**Your instructions**. From the entries below, reproduce exactly the line containing "putLe 2 (f.dst", the line containing "def gcmBody (key", and every line in between, with nothing added.

**Dataset excerpts**.

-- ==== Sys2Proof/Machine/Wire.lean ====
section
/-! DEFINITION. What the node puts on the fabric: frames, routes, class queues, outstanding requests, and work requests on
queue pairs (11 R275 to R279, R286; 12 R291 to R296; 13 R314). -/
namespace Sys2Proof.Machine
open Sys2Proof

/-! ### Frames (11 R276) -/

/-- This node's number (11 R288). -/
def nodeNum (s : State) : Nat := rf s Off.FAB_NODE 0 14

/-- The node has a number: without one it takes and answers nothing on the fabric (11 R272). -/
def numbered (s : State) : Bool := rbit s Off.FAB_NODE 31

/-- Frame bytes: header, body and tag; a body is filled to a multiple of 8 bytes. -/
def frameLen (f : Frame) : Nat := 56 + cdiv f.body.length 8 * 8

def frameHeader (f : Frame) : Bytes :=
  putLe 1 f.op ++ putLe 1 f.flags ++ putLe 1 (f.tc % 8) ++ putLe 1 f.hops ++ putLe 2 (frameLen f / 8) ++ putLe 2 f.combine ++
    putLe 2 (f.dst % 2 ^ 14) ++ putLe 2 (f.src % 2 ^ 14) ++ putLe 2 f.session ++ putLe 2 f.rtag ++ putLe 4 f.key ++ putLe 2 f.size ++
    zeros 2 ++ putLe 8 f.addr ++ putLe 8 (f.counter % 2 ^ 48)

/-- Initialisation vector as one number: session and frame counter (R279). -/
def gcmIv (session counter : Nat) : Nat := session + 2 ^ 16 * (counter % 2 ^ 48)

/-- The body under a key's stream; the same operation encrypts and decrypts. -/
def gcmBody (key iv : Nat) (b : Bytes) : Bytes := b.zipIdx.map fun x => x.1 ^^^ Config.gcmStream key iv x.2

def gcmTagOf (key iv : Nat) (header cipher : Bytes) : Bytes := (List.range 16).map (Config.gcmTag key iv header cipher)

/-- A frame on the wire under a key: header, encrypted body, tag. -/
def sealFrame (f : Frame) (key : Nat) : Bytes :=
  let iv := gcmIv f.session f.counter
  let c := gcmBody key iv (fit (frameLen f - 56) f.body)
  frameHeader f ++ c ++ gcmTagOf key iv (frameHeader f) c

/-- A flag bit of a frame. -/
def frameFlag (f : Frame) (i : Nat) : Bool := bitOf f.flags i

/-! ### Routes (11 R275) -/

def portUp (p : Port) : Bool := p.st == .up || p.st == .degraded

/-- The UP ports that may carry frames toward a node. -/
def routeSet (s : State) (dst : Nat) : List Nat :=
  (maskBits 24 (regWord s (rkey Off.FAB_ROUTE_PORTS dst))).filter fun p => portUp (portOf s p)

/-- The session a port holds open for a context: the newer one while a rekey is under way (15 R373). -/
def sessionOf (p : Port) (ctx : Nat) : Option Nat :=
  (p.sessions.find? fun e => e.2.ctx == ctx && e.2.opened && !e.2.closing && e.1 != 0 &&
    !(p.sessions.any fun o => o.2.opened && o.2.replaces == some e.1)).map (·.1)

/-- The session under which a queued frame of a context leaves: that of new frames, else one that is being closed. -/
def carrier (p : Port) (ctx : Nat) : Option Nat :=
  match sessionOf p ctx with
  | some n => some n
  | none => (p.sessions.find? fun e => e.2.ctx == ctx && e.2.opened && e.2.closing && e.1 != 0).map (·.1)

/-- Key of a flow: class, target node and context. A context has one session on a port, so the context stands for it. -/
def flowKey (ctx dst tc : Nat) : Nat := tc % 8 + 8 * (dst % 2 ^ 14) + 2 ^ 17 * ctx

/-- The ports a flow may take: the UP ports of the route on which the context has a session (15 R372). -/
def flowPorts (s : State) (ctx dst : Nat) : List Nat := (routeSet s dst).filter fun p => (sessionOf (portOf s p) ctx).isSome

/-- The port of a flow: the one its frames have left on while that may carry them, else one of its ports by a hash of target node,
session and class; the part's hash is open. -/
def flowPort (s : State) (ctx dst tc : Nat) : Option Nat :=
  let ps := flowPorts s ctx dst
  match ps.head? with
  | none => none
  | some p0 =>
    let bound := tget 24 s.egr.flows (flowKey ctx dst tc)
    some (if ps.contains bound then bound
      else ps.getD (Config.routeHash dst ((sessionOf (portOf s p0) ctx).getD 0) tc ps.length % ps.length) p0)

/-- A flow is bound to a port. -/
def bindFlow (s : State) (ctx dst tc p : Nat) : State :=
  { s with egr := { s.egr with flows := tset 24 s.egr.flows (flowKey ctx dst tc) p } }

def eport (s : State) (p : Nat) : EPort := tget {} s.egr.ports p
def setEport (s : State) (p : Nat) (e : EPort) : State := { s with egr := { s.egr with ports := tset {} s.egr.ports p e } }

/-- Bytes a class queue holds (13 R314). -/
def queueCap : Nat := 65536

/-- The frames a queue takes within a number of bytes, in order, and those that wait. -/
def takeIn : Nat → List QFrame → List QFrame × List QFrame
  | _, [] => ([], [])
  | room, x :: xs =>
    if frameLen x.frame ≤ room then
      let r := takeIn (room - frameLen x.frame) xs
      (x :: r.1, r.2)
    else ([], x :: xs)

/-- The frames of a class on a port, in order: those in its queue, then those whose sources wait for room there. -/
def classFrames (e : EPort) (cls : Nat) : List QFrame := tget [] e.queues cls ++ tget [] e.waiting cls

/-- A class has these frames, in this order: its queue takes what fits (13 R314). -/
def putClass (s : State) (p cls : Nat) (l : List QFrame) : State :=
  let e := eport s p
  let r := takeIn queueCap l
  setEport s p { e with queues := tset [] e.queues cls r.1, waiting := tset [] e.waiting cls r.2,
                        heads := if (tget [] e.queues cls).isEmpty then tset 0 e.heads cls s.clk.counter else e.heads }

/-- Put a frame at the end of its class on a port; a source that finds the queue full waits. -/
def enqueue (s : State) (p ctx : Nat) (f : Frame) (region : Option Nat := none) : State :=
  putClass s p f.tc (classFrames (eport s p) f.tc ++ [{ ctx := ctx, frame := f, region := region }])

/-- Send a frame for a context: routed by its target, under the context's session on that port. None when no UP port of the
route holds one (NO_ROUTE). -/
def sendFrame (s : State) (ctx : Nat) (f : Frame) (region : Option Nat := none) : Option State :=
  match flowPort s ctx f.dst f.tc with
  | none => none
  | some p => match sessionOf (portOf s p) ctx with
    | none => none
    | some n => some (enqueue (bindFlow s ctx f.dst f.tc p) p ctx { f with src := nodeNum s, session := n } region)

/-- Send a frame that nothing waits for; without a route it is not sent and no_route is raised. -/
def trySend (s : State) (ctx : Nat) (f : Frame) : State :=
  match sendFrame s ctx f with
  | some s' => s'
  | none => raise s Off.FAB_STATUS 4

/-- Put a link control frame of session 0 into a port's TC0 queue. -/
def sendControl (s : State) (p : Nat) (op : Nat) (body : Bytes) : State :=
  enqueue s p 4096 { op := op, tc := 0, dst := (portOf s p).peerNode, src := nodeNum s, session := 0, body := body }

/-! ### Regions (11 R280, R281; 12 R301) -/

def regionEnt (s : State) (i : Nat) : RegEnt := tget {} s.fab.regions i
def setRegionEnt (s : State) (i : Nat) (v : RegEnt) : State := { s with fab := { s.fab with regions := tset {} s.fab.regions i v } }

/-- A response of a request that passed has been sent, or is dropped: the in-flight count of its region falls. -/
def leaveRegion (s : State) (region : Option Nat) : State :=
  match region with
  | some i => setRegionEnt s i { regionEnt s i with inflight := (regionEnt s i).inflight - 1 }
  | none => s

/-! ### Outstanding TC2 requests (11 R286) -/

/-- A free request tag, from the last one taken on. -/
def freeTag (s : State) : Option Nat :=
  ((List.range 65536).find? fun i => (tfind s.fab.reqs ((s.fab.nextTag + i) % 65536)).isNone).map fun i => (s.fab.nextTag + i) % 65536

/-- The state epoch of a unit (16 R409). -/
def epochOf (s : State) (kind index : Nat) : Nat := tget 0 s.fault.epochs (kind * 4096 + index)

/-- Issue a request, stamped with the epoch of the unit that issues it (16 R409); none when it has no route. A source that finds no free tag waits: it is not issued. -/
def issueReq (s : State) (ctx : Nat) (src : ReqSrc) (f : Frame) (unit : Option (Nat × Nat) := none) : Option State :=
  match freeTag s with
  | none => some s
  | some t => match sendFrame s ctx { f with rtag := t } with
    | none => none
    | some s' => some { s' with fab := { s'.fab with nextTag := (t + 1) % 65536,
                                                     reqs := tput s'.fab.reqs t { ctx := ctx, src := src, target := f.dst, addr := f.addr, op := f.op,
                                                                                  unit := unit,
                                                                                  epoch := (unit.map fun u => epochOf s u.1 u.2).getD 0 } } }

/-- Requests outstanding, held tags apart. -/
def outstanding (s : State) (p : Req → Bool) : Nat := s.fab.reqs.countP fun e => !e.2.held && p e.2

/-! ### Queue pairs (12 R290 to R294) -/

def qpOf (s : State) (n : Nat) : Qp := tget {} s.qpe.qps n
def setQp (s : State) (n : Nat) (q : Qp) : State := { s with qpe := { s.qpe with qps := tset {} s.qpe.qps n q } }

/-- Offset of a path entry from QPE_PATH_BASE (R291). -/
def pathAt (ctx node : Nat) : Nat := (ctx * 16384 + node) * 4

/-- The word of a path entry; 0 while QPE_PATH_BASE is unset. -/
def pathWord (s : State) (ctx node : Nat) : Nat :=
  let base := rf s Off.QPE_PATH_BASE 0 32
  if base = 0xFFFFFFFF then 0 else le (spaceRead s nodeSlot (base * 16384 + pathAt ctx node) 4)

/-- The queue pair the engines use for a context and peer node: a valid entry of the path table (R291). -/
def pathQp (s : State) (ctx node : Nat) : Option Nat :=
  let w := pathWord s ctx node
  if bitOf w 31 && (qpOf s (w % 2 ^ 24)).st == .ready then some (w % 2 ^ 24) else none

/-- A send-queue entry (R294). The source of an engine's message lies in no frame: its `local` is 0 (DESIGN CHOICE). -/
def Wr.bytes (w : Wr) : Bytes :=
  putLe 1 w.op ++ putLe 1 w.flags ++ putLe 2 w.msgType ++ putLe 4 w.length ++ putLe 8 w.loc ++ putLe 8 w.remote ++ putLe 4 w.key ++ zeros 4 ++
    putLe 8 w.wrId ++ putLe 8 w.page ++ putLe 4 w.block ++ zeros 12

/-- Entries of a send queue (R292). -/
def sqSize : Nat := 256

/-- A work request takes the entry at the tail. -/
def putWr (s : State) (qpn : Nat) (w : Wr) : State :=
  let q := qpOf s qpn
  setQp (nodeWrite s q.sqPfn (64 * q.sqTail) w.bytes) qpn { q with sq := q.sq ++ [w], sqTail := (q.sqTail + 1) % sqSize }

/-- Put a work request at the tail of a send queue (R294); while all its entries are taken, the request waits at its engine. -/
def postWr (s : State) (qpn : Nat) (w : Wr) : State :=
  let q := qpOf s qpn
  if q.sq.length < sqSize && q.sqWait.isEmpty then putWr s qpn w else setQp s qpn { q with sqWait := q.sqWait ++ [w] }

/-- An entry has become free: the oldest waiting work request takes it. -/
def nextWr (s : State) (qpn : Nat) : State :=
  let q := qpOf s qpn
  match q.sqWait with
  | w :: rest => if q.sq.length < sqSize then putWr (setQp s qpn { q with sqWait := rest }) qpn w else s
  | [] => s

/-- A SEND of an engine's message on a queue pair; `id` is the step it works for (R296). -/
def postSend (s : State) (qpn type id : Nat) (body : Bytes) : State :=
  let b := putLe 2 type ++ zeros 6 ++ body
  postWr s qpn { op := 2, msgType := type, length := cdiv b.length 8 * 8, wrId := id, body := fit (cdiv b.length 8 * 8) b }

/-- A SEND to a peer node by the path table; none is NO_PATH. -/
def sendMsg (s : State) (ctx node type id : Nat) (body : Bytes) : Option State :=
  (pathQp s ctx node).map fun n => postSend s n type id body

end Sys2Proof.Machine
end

**Answer box**.
    putLe 2 (f.dst % 2 ^ 14) ++ putLe 2 (f.src % 2 ^ 14) ++ putLe 2 f.session ++ putLe 2 f.rtag ++ putLe 4 f.key ++ putLe 2 f.size ++
    zeros 2 ++ putLe 8 f.addr ++ putLe 8 (f.counter % 2 ^ 48)

/-- Initialisation vector as one number: session and frame counter (R279). -/
def gcmIv (session counter : Nat) : Nat := session + 2 ^ 16 * (counter % 2 ^ 48)

/-- The body under a key's stream; the same operation encrypts and decrypts. -/
def gcmBody (key iv : Nat) (b : Bytes) : Bytes := b.zipIdx.map fun x => x.1 ^^^ Config.gcmStream key iv x.2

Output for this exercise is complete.